Protection file

Three is the Magic Number in New Directions for IRS Paycheck Protection Program Eversheds Sutherland (United States) LLP

The IRS recently released a trio of tax proceedings—2021-48, 2021-49, and 2021-50—Related to the Paycheck Protection Program (PPP), which has been the subject of a number of our previous legal alerts. Some alerts can be viewed here, here, and here.

In the IRS’s own words, here is what these guidance documents say:

The 2021-48 tax procedure provides that taxpayers can process amounts that are excluded from gross income (tax-exempt income) as part of the remittance of [PPP] Loans received or accrued: (1) [when] eligible expenses are paid or incurred, (2) when a PPP loan forgiveness request is made, or (3) when PPP loan forgiveness is granted. To the extent that tax-exempt income resulting from the cancellation of a PPP loan is treated as gross revenue under a specific federal tax provision, this revenue procedure applies for the purposes of determining when and , to the extent possible, to report such gross receipts.

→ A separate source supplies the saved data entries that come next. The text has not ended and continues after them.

/-- A Single Approach with hi at 2,000 and a target of 2,500 (05_line_shaping.md, line 142): step 3 leaves p 1,600 and
v 300, where p + v plus the run-out of v is 2,200 and p plus the run-out is 1,900 (R85, R88; log 30). A line whose park
is hi reaches it at the speed dmax, as R91 gives, and p + v is then beyond hi. -/
theorem test_approach_at_hi : step1 { shaped 2000 400 with park := none } .follow 1300 200 2500 = (1600, 300, false)
    ∧ 1600 + 300 + runOut 300 100 = 2200 ∧ 1600 + runOut 300 100 = 1900
    ∧ step1 { shaped 2000 400 with park := some 2000, crawl := 400 } .parking 1900 100 0 = (2000, 100, false) := by
  decide

/-- The Target Moved Closer, steps a, c and e; Reversal Within One Step. -/
theorem test_reversal : step1 (shaped 20000000 400) .follow 1600 300 1700 = (1800, 200, true)
    ∧ step1 (shaped 20000000 400) .follow 1900 100 1700 = (1900, 0, false)
    ∧ step1 (shaped 20000000 400) .follow 1800 (-100) 1700 = (1700, -100, false)
    ∧ step1 (shaped 20000000 400) .follow 5000 50 4000 = (4950, -50, false) := by decide

/-- Recovering to hi, steps 1, 5 and 6. -/
theorem test_recovering : step1 { shaped 50000 400 with crawl := 200 } .recovering 50900 0 0 = (50800, -100, false)
    ∧ step1 { shaped 50000 400 with crawl := 200 } .recovering 50200 (-200) 50000 = (50100, -100, true)
    ∧ step1 { shaped 50000 400 with crawl := 200 } .recovering 50100 (-100) 50000 = (50000, -100, false) := by
  decide

/-- Two Ramps: the FAULT ramp at dstop, the NORMAL ramp at dmax. -/
theorem test_ramps : step1 (shaped 12000000 2000) (.stopping .fault) 250000 (-1000) 0 = (249300, -700, false)
    ∧ step1 (shaped 12000000 2000) (.stopping .fault) 248800 (-100) 0 = (248800, 0, false)
    ∧ step1 (shaped 12000000 2000) (.stopping .normal) 10000 900 0 = (10800, 800, false) := by decide

/-- A Proportional Rig: 399 and 250. -/
theorem test_proportional_rig :
    let s := stand 0 (shaped 20000000 400) .follow 1000 350 <|
      stand 1 { shaped 20000000 400 with drive := 2 } .follow 5000 350 State.reset
    let t := { s with rigTable := Bank.put s.rigTable 1 { RigEntry.initial with members := [0, 1] } }
    let u := (t.setCtx 0 { t.ctx 0 with t := 11000 }).setCtx 1 { t.ctx 1 with t := 10000 }
    (u.advanced 0).v = 399 ∧ (u.advanced 1).v = 250 ∧ (u.advanced 0).scaled = true := by decide

/-! ## Commands -/

/-- R175, R176: outputs low; POWER_UP latched and CLEAR_OUT high after the release. -/
theorem test_reset_assert : (after .resetNAssert running).outputs.clearOut = false
    ∧ Bank.at' (after .resetNAssert running).outputs.brk 0 = false := by decide
theorem test_reset_release : (after (.resetNRelease true true true) (after .resetNAssert running)).latch = 1
    ∧ (after (.resetNRelease true true true) (after .resetNAssert running)).outputs.clearOut = true := by decide

/-- One Receiver Through Four Frames: SYNC at 2,250 ns passes; a span above 2,340 ns counts RATE. -/
theorem test_sync : ((after (.receiveCharacter .u 0x55 true 2250 10) (mode .u (.hunt true) State.reset)).port .u).rx.mode
    = .receive [] 0xFFFF := by decide
theorem test_sync_rate :
    (after (.receiveCharacter .u 0x55 true 2341 10) (mode .u (.hunt true) State.reset)).portCount .u .rate = 1 := by
  decide

/-- A gap in RECEIVE counts SHORT, sets LINK_U and leaves HUNT with the flag set. -/
theorem test_gap_short : (after (.gap .u) (mode .u (.receive [0xF3] 0) State.reset)).portCount .u .short = 1
    ∧ ((after (.gap .u) (mode .u (.receive [0xF3] 0) State.reset)).port .u).rx.mode = .hunt true
    ∧ (after (.gap .u) (mode .u (.receive [0xF3] 0) State.reset)).hasEvent .linkU = true := by decide

/-- A long break on U counts once and trips an armed governor. -/
theorem test_long_break : (after (.longBreak .u) (mode .u (.brk false) running)).governor.causes = 0x10
    ∧ (after (.longBreak .u) (mode .u (.brk true) running)).governor.state = .armed := by decide

/-- A break of 50 µs counts BREAK. -/
theorem test_return_to_mark : (after (.returnToMark .da 200) (mode .da (.brk false) State.reset)).portCount .da .brk = 1
    ∧ ((after (.returnToMark .da 200) (mode .da (.brk false) State.reset)).port .da).rx.mode = .hunt false := by decide

/-- R3, R4: a false start restarts the measurement of idle. -/
theorem test_false_start : ((after (.falseStart .u 5) State.reset).port .u).rx.idleFrom = some 5 := by decide

/-- R4: a return to mark twenty bit times into idle ends it with no gap; one bit time later the gap came first. -/
theorem test_false_start_at_gap :
    let s := mode .u (.receive [0xF3] 0) State.reset
    (after (.falseStart .u 20) s).portCount .u .short = 0 ∧ (after (.falseStart .u 21) s).portCount .u .short = 1 := by
  decide

set_option maxRecDepth 20000 in
/-- A frame whose CRC agrees counts GOOD; one that differs counts CRC. -/
theorem test_frame_complete :
    (after (.frameComplete .u) (mode .u (.receive (req [1]).octets.tail (crcOf (req [1]).covered)) State.reset)).portCount
      .u .good = 1
    ∧ (after (.frameComplete .u) (mode .u (.receive (req [1]).octets.tail 0) State.reset)).portCount .u .crc = 1 := by
  decide

set_option maxRecDepth 20000 in
/-- R37: the status frame goes before a response. -/
theorem test_transmit_complete :
    let s := { State.reset with queues := { State.reset.queues with status := some (req [9]), responses := [req [8]] } }
    ((after (.transmitComplete .u) (s.setTx .u (some { octets := [], freeAt := 40 }))).u.tx.map Sending.octets
      = some (req [9]).octets) := by decide

/-- R52: the first expiry at 4,000 makes a step due and sets the next at 8,000. -/
theorem test_pace : (after .paceTimerExpiry State.reset).cadence.paceNext = some 8000
    ∧ (after .paceTimerExpiry State.reset).engine.due = true
    ∧ (after .paceTimerExpiry State.reset).timeBase = 4000 := by decide

/-- Lock Acquisition: the lapse at 153,300; armed, it trips with CADENCE. -/
theorem test_lapse : (after .lapseExpiry running).cadence.paceNext = some 157300
    ∧ (after .lapseExpiry running).governor.causes = 0x04
    ∧ (after .lapseExpiry running).engine.notices = [.tripEntry] := by decide
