-- ==== Sys2Proof/Decode.lean ====
section
/-! DEFINITION. The decoder, total on any bytes (R139 to R160), and after it the encoder. The decoder recognises a row by
its fixed bits alone; whether the values of its fields are legal is `Instr.wf` (R141 step 1), which the sequencer checks next. -/
namespace Sys2Proof

/-- Why bytes name no instruction. -/
inductive Reject where
  | truncated
  | reservedMajor (maj : Nat)
  | reservedFunction (maj fn : Nat)
  | nonzeroUnused (maj : Nat)
  | reservedBop (bop : Nat)
  | reservedTop (top : Nat)
  | reservedCop (cop : Nat)
  | reservedSub (sub : Nat)
  | noEncoding
  deriving DecidableEq, Repr

/-- Field of `w` bits of the instruction word `n` from bit `lo`. -/
def fld (n lo w : Nat) : BitVec w := BitVec.ofNat w (n / 2 ^ lo)

/-- Bits [hi:lo] of `n` as a number (the helper bits of spec/00). -/
def bitsOf (n lo w : Nat) : Nat := n / 2 ^ lo % 2 ^ w
/-- The integer group, MAJ 0x00, by fn (R145); CLZ, CTZ and POPC need b = 0 (R172). -/
def decodeInteger (n : Nat) : Except Reject Instr :=
  match bitsOf n 22 10 with
  | 0x000 => .ok (.add (fld n 7 5) (fld n 12 5) (fld n 17 5))
  | 0x001 => .ok (.sub (fld n 7 5) (fld n 12 5) (fld n 17 5))
  | 0x002 => .ok (.and (fld n 7 5) (fld n 12 5) (fld n 17 5))
  | 0x003 => .ok (.or (fld n 7 5) (fld n 12 5) (fld n 17 5))
  | 0x004 => .ok (.xor (fld n 7 5) (fld n 12 5) (fld n 17 5))
  | 0x005 => .ok (.andn (fld n 7 5) (fld n 12 5) (fld n 17 5))
  | 0x008 => .ok (.sll (fld n 7 5) (fld n 12 5) (fld n 17 5))
  | 0x009 => .ok (.srl (fld n 7 5) (fld n 12 5) (fld n 17 5))
  | 0x00A => .ok (.sra (fld n 7 5) (fld n 12 5) (fld n 17 5))
  | 0x00B => .ok (.rol (fld n 7 5) (fld n 12 5) (fld n 17 5))
  | 0x00C => .ok (.ror (fld n 7 5) (fld n 12 5) (fld n 17 5))
  | 0x010 => .ok (.slt (fld n 7 5) (fld n 12 5) (fld n 17 5))
  | 0x011 => .ok (.sltu (fld n 7 5) (fld n 12 5) (fld n 17 5))
  | 0x012 => .ok (.min (fld n 7 5) (fld n 12 5) (fld n 17 5))
  | 0x013 => .ok (.max (fld n 7 5) (fld n 12 5) (fld n 17 5))
  | 0x014 => .ok (.minu (fld n 7 5) (fld n 12 5) (fld n 17 5))
  | 0x015 => .ok (.maxu (fld n 7 5) (fld n 12 5) (fld n 17 5))
  | 0x020 => .ok (.mul (fld n 7 5) (fld n 12 5) (fld n 17 5))
  | 0x021 => .ok (.mulh (fld n 7 5) (fld n 12 5) (fld n 17 5))
  | 0x022 => .ok (.mulhu (fld n 7 5) (fld n 12 5) (fld n 17 5))
  | 0x024 => .ok (.div (fld n 7 5) (fld n 12 5) (fld n 17 5))
  | 0x025 => .ok (.divu (fld n 7 5) (fld n 12 5) (fld n 17 5))
  | 0x026 => .ok (.rem (fld n 7 5) (fld n 12 5) (fld n 17 5))
  | 0x027 => .ok (.remu (fld n 7 5) (fld n 12 5) (fld n 17 5))
  | 0x030 => .ok (.clmul (fld n 7 5) (fld n 12 5) (fld n 17 5))
  | 0x031 => .ok (.clmulh (fld n 7 5) (fld n 12 5) (fld n 17 5))
  | 0x038 => if bitsOf n 17 5 = 0 then .ok (.clz (fld n 7 5) (fld n 12 5)) else .error (.nonzeroUnused 0)
  | 0x039 => if bitsOf n 17 5 = 0 then .ok (.ctz (fld n 7 5) (fld n 12 5)) else .error (.nonzeroUnused 0)
  | 0x03A => if bitsOf n 17 5 = 0 then .ok (.popc (fld n 7 5) (fld n 12 5)) else .error (.nonzeroUnused 0)
  | 0x03C => .ok (.sext (fld n 7 5) (fld n 12 5) (fld n 17 5))
  | 0x03D => .ok (.zext (fld n 7 5) (fld n 12 5) (fld n 17 5))
  | fn => .error (.reservedFunction 0 fn)
/-- The SYS group, MAJ 0x02, by fn (R146, R199, R200). -/
def decodeSys (n : Nat) : Except Reject Instr :=
  match bitsOf n 22 10 with
  | 0x010 => if bitsOf n 17 5 = 0 then .ok (.setec (fld n 7 5) (fld n 12 5))
    else if bitsOf n 17 5 = 1 then .ok (.setecT (fld n 7 5) (fld n 12 5))
    else .error (.nonzeroUnused 2)
  | 0x011 => if bitsOf n 17 5 = 0 then .ok (.setspan (fld n 7 5) (fld n 12 5))
    else .error (.nonzeroUnused 2)
  | 0x012 => .ok (.fwset (fld n 7 5) (fld n 12 5) (fld n 17 5))
  | 0x013 => .ok (.fwget (fld n 7 5) (fld n 12 5) (fld n 17 5))
  | 0x014 => if bitsOf n 17 5 = 0 then .ok (.owner (fld n 7 5) (fld n 12 5))
    else .error (.nonzeroUnused 2)
  | 0x020 => if bitsOf n 12 5 = 0 ∧ bitsOf n 17 5 = 0 then .ok (.rqpop (fld n 7 5))
    else .error (.nonzeroUnused 2)
  | 0x021 => if bitsOf n 12 5 = 0 ∧ bitsOf n 17 5 = 0 then .ok (.rqstat (fld n 7 5))
    else .error (.nonzeroUnused 2)
  | 0x024 => if bitsOf n 7 5 = 0 then .ok (.eqpush (fld n 12 5) (fld n 17 5))
    else if bitsOf n 7 5 = 1 then .ok (.eqpushLast (fld n 12 5) (fld n 17 5))
    else .error (.nonzeroUnused 2)
  | 0x025 => if bitsOf n 12 5 = 0 then .ok (.eqpop (fld n 7 5) (fld n 17 5))
    else .error (.nonzeroUnused 2)
  | 0x026 => if bitsOf n 12 5 = 0 then .ok (.eqstat (fld n 7 5) (fld n 17 5))
    else .error (.nonzeroUnused 2)
  | 0x030 => if bitsOf n 7 5 = 0 then .ok (.fence (fld n 12 5) (fld n 17 5))
    else .error (.nonzeroUnused 2)
  | 0x031 => if bitsOf n 7 5 = 0 then .ok (.fenceb (fld n 12 5) (fld n 17 5))
    else .error (.nonzeroUnused 2)
  | 0x032 => if bitsOf n 7 5 = 0 ∧ bitsOf n 17 5 = 0 then .ok (.waitb (fld n 12 5))
    else .error (.nonzeroUnused 2)
  | 0x033 => .ok (.barcfg (fld n 7 5) (fld n 12 5) (fld n 17 5))
  | 0x034 => if bitsOf n 7 5 = 0 ∧ bitsOf n 12 5 = 0 ∧ bitsOf n 17 5 = 0 then .ok .bqwait
    else .error (.nonzeroUnused 2)
  | 0x038 => .ok (.sigwait (fld n 7 5) (fld n 12 5) (fld n 17 5))
  | 0x039 => .ok (.sigpost (fld n 7 5) (fld n 12 5) (fld n 17 5))
  | 0x040 => .ok (.awset (fld n 7 5) (fld n 12 5) (fld n 17 5))
  | 0x3F0 => if bitsOf n 7 5 = 0 then .ok (.trap (fld n 12 5) (fld n 17 5))
    else .error (.nonzeroUnused 2)
  | 0x3F1 => if bitsOf n 7 5 = 0 ∧ bitsOf n 12 5 = 0 ∧ bitsOf n 17 5 = 0 then .ok .eret
    else if bitsOf n 7 5 = 0 ∧ bitsOf n 12 5 = 1 ∧ bitsOf n 17 5 = 0 then .ok .eretSkip
    else if bitsOf n 7 5 = 0 ∧ bitsOf n 12 5 = 2 ∧ bitsOf n 17 5 = 0 then .ok .eretDrop
    else .error (.nonzeroUnused 2)
  | 0x3F2 => if bitsOf n 7 5 = 0 ∧ bitsOf n 12 5 = 0 ∧ bitsOf n 17 5 = 0 then .ok .brk
    else .error (.nonzeroUnused 2)
  | 0x3F3 => if bitsOf n 7 5 = 0 ∧ bitsOf n 12 5 = 0 ∧ bitsOf n 17 5 = 0 then .ok .wfe
    else .error (.nonzeroUnused 2)
  | 0x3F4 => if bitsOf n 7 5 = 0 ∧ bitsOf n 12 5 = 0 ∧ bitsOf n 17 5 = 0 then .ok .yield
    else .error (.nonzeroUnused 2)
  | 0x3F5 => if bitsOf n 7 5 = 0 ∧ bitsOf n 12 5 = 0 ∧ bitsOf n 17 5 = 0 then .ok .halt
    else .error (.nonzeroUnused 2)
  | 0x3F8 => if bitsOf n 7 5 = 0 ∧ bitsOf n 17 5 = 0 then .ok (.qsave (fld n 12 5))
    else .error (.nonzeroUnused 2)
  | 0x3F9 => if bitsOf n 7 5 = 0 ∧ bitsOf n 17 5 = 0 then .ok (.qload (fld n 12 5))
    else .error (.nonzeroUnused 2)
  | fn => .error (.reservedFunction 2 fn)
/-- CRX, MAJ 0x06: operation in bits [31:29], register number in [28:17] (R147, R162); CRD needs a = 0 (R195). -/
def decodeCrx (n : Nat) : Except Reject Instr :=
  match bitsOf n 29 3 with
  | 0 => if bitsOf n 12 5 = 0 then .ok (.crd (fld n 7 5) (fld n 17 12)) else .error (.nonzeroUnused 6)
  | 1 => .ok (.cwr (fld n 7 5) (fld n 12 5) (fld n 17 12))
  | 2 => .ok (.cset (fld n 7 5) (fld n 12 5) (fld n 17 12))
  | 3 => .ok (.cclr (fld n 7 5) (fld n 12 5) (fld n 17 12))
  | op => .error (.reservedFunction 6 op)
/-- A 32-bit instruction by its major opcode (R142, R144). -/
def decode32 (n : Nat) : Except Reject Instr :=
  match bitsOf n 0 7 with
  | 0x00 => decodeInteger n
  | 0x02 => decodeSys n
  | 0x06 => decodeCrx n
  | 0x04 => .ok (.addi (fld n 7 5) (fld n 12 5) (fld n 17 15))
  | 0x08 => .ok (.andi (fld n 7 5) (fld n 12 5) (fld n 17 15))
  | 0x0C => .ok (.ori (fld n 7 5) (fld n 12 5) (fld n 17 15))
  | 0x10 => .ok (.xori (fld n 7 5) (fld n 12 5) (fld n 17 15))
  | 0x14 => .ok (.slli (fld n 7 5) (fld n 12 5) (fld n 17 15))
  | 0x18 => .ok (.srli (fld n 7 5) (fld n 12 5) (fld n 17 15))
  | 0x1C => .ok (.srai (fld n 7 5) (fld n 12 5) (fld n 17 15))
  | 0x20 => .ok (.slti (fld n 7 5) (fld n 12 5) (fld n 17 15))
  | 0x24 => .ok (.sltiu (fld n 7 5) (fld n 12 5) (fld n 17 15))
  | 0x01 => .ok (.lih (fld n 7 5) (fld n 12 20))
  | 0x28 => .ok (.lb (fld n 7 5) (fld n 12 5) (fld n 17 15))
  | 0x2C => .ok (.lbu (fld n 7 5) (fld n 12 5) (fld n 17 15))
  | 0x30 => .ok (.lh (fld n 7 5) (fld n 12 5) (fld n 17 15))
  | 0x34 => .ok (.lhu (fld n 7 5) (fld n 12 5) (fld n 17 15))
  | 0x38 => .ok (.lw (fld n 7 5) (fld n 12 5) (fld n 17 15))
  | 0x3C => .ok (.lwu (fld n 7 5) (fld n 12 5) (fld n 17 15))
  | 0x40 => .ok (.ld (fld n 7 5) (fld n 12 5) (fld n 17 15))
  | 0x44 => .ok (.sb (fld n 7 5) (fld n 12 5) (fld n 17 15))
  | 0x48 => .ok (.sh (fld n 7 5) (fld n 12 5) (fld n 17 15))
  | 0x4C => .ok (.sw (fld n 7 5) (fld n 12 5) (fld n 17 15))
  | 0x50 => .ok (.sd (fld n 7 5) (fld n 12 5) (fld n 17 15))
  | 0x54 => if bitsOf n 25 2 = 0 ∧ bitsOf n 31 1 = 0 then .ok (.ldg (fld n 7 5) (fld n 12 5) (fld n 17 5) (fld n 22 3) (fld n 27 2) (fld n 29 2))
    else .error (.nonzeroUnused 0x54)
  | 0x58 => if bitsOf n 25 2 = 0 ∧ bitsOf n 31 1 = 0 then .ok (.stg (fld n 7 5) (fld n 12 5) (fld n 17 5) (fld n 22 3) (fld n 27 2) (fld n 29 2))
    else .error (.nonzeroUnused 0x58)
  | 0x5C => .ok (.amo (fld n 7 5) (fld n 12 5) (fld n 17 5) (fld n 22 4) (fld n 26 1) (fld n 27 2) (fld n 29 2) (fld n 31 1))
  | 0x60 => .ok (.beq (fld n 7 5) (fld n 12 5) (fld n 17 5) (fld n 22 10))
  | 0x64 => .ok (.bne (fld n 7 5) (fld n 12 5) (fld n 17 5) (fld n 22 10))
  | 0x68 => .ok (.blt (fld n 7 5) (fld n 12 5) (fld n 17 5) (fld n 22 10))
  | 0x6C => .ok (.bge (fld n 7 5) (fld n 12 5) (fld n 17 5) (fld n 22 10))
  | 0x70 => .ok (.bltu (fld n 7 5) (fld n 12 5) (fld n 17 5) (fld n 22 10))
  | 0x74 => .ok (.bgeu (fld n 7 5) (fld n 12 5) (fld n 17 5) (fld n 22 10))
  | 0x78 => .ok (.jal (fld n 7 5) (fld n 12 20))
  | 0x7C => .ok (.jalr (fld n 7 5) (fld n 12 5) (fld n 17 15))
  | maj => .error (.reservedMajor maj)
/-- The fields of a BX word (R149). -/
def bxOf (n : Nat) : BX where
  d := fld n 17 5
  a := fld n 22 5
  b := fld n 27 5
  c := fld n 32 5
  ef := fld n 12 5
  dm := fld n 37 2
  am := fld n 39 2
  bm := fld n 41 2
  cm := fld n 43 2
  ca := fld n 45 1
  cb := fld n 46 1
  cc := fld n 47 1
  o := fld n 48 1
  x := fld n 49 1
  t := fld n 50 1
  msk := fld n 51 2
  rnd := fld n 53 3
  sat := fld n 56 1
  fn := fld n 57 7
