/-- One instruction of a block (R290, R291). -/
def blockStep (rd : Rd) (store : List Host.Cell) (j : BlockJob) (cap : Capture) (m : Runner) : Except Stop Runner := do
  if m.pc < j.off ∨ j.off + j.len ≤ m.pc ∨ m.pc % 4 ≠ 0 then throw (blockIllegal j 8 (w64 m.pc))
  let p ← storeNat store j (ectrlPp cap.ectrl) m.pc 4
  let word ← if isLong p then storeNat store j (ectrlPp cap.ectrl) m.pc 8 else pure p
  let size := if isLong p then 8 else 4
  let illegal : Except Stop Runner := throw (blockIllegal j 8 (w64 word))
  if word = bendWord then pure { m with done := true }
  else
    match (if isLong p then decode64 word else decode32 word) with
    | .error _ => illegal
    | .ok i =>
      let next := { m with pc := m.pc + size, bad := m.bad || j.storeBad m.pc size }
      if !i.wf then illegal else
      match pureResult i (slotGet m.slots) with
      | some (d, v) => pure { next with slots := slotSet m.slots d v }
      | none =>
      match loadShape i with
      | some (d, a, imm, n, sg) =>
        let ea := slotGet m.slots a + imm15 imm
        blockAlign j ea n 1
        let (bs, bad) ← blockRead rd j m 1 ea n
        pure { next with slots := slotSet m.slots d (extendLoad sg bs), bad := m.bad || bad }
      | none =>
      match storeShape i with
      | some (d, a, imm, n) =>
        let ea := slotGet m.slots a + imm15 imm
        blockAlign j ea n 0
        blockWrite j next ea (leBytes n (slotGet m.slots d).toNat)
      | none =>
      match branchShape i with
      | some (a, b, l, h, cond) =>
        if cond (slotGet m.slots a) (slotGet m.slots b) then
          pure { m with pc := (w64 m.pc + branchOffset l h).toNat }
        else pure next
      | none =>
      match i with
      | .jal d o => pure { m with slots := slotSet m.slots d (w64 (m.pc + 4)), pc := (w64 m.pc + jumpOffset o).toNat }
      | .jalr d a imm =>
        let t := slotGet m.slots a + imm15 imm
        if t.toNat % 4 ≠ 0 then throw (blockIllegal j 8 t)
        else pure { m with slots := slotSet m.slots d (w64 (m.pc + 4)), pc := t.toNat }
      | _ =>
      match bxFields i with
      | some f =>
        if !blockBx i || f.msk != 0 || f.o != 0 || f.x != 0 || f.t != 0 then illegal
        else if (slotGet m.slots 4).toNat > 1024 then illegal
        else blockBxRun rd j cap next i f
      | none => illegal

/-- Run a block to BEND within a limit of steps (R290, R292). -/
def blockRun (rd : Rd) (store : List Host.Cell) (j : BlockJob) (cap : Capture) (limit : Nat) : Nat → Runner → Except Stop Runner
  | 0, m =>
    if m.pc < j.off ∨ j.off + j.len ≤ m.pc ∨ m.pc % 4 ≠ 0 then throw (blockIllegal j 8 (w64 m.pc))
    else throw (blockIllegal j 9 (w64 (limit + 1)))
  | k + 1, m => do
    let m' ← blockStep rd store j cap m
    if m'.done then pure m' else blockRun rd store j cap limit k m'

/-- A job with the bounds of block n: OFF and LEN of its table entry (R288). -/
def blockEntry (store : List Host.Cell) (j : BlockJob) (pp : Bool) (n : Nat) : Except Stop BlockJob := do
  let w ← storeNat store j pp (8 * n) 8
  pure { j with off := w % 2 ^ 16, len := w / 2 ^ 16 % 2 ^ 16 }

/-- Start values of a VRUNB element's frame (R290). -/
def vrunbSlots (addr i n : Nat) : Slots :=
  slotSet (slotSet (slotSet (slotSet [] 2 0x8000000000001000) 5 (w64 addr)) 6 (w64 i)) 7 (w64 n)

/-- Element i of VRUNB (R290). The destination address is resolved before the block runs (`place`); a word of which the block stores a
part alone is a destination word read in part (R459). `bad` gives the uncorrectable words of the block store of a destination's bank. -/
def runVrunb (mine : Mine) (rd0 : Rd) (place dst : Dst) (store : List Host.Cell) (bad : Int → List Nat) (e : Entry) (f : BX) (i : Nat) : Except Stop Out := do
  let rd := rdAt rd0 i
  let (act, badM) ← active rd e f.msk i
  if !act then pure {} else
  let w := efBits f.ef.toNat
  let addr0 ← destAddr rd e f i
  if !mine addr0 then pure {} else
  let (addr, badX) ← destElementAddr rd place e f i
  let (n, badN) ← readElement rd e 1 f.a f.am w i
  let job0 : BlockJob := ⟨i, i, addr.toNat, addr.toNat + w / 8, 0, 0, [], bad addr0⟩
  if n ≥ e.cap.nblk then throw (blockIllegal job0 10 (w64 n)) else
  let job ← blockEntry store job0 (ectrlPp e.cap.ectrl) n
  let m ← blockRun rd store job e.cap 16384 16384 { slots := vrunbSlots addr.toNat i n, pc := job.off }
  let first := (m.staged.map fun p => p.1).foldl min (addr.toNat + w / 8)
  let badD ← if m.staged = [] then pure false else dst i (first : Nat) m.staged.length
  pure { writes := m.staged.map fun p => ⟨p.1, 255, p.2.toNat⟩, flags := m.flags.chargedTo i,
         poison := if (badM || badX || badN || badD || m.bad) && m.staged != [] then [addr.toNat] else [] }

end Sys2Proof.Machine
end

The 2021-49 Tax Procedure provides guidance to partnerships and consolidated groups regarding amounts excluded from gross income and deductions relating to [PPP] and certain other COVID-19 relief programs. Specifically: this revenue procedure provides guidance to partners and their partnerships regarding allowances under § 704 (b) of the Internal Revenue Code and the corresponding adjustments to be made with respect to the partners’ bases in their interests partnership under § 705 of the Code. This revenue procedure also provides guidance under § 1502 of the Code and § 1.1502-32 of the Income Tax Regulations regarding the corresponding basic adjustments for shares of subsidiaries of consolidated groups due to exempt income from tax. tax resulting from certain canceled PPP loans, agreements or the subsidized payment of certain principal, interest and charges.

The 2021-50 tax procedure authorizes eligible BBA partnerships [i.e., those partnerships subject to the centralized partnership audit regime] file the amended Forms 1065 and provide the amended Appendices K-1 no later than December 31, 2021, to adopt the guidelines set out in Rev. Procs. 2021-48 and 2021-49 if certain conditions are met.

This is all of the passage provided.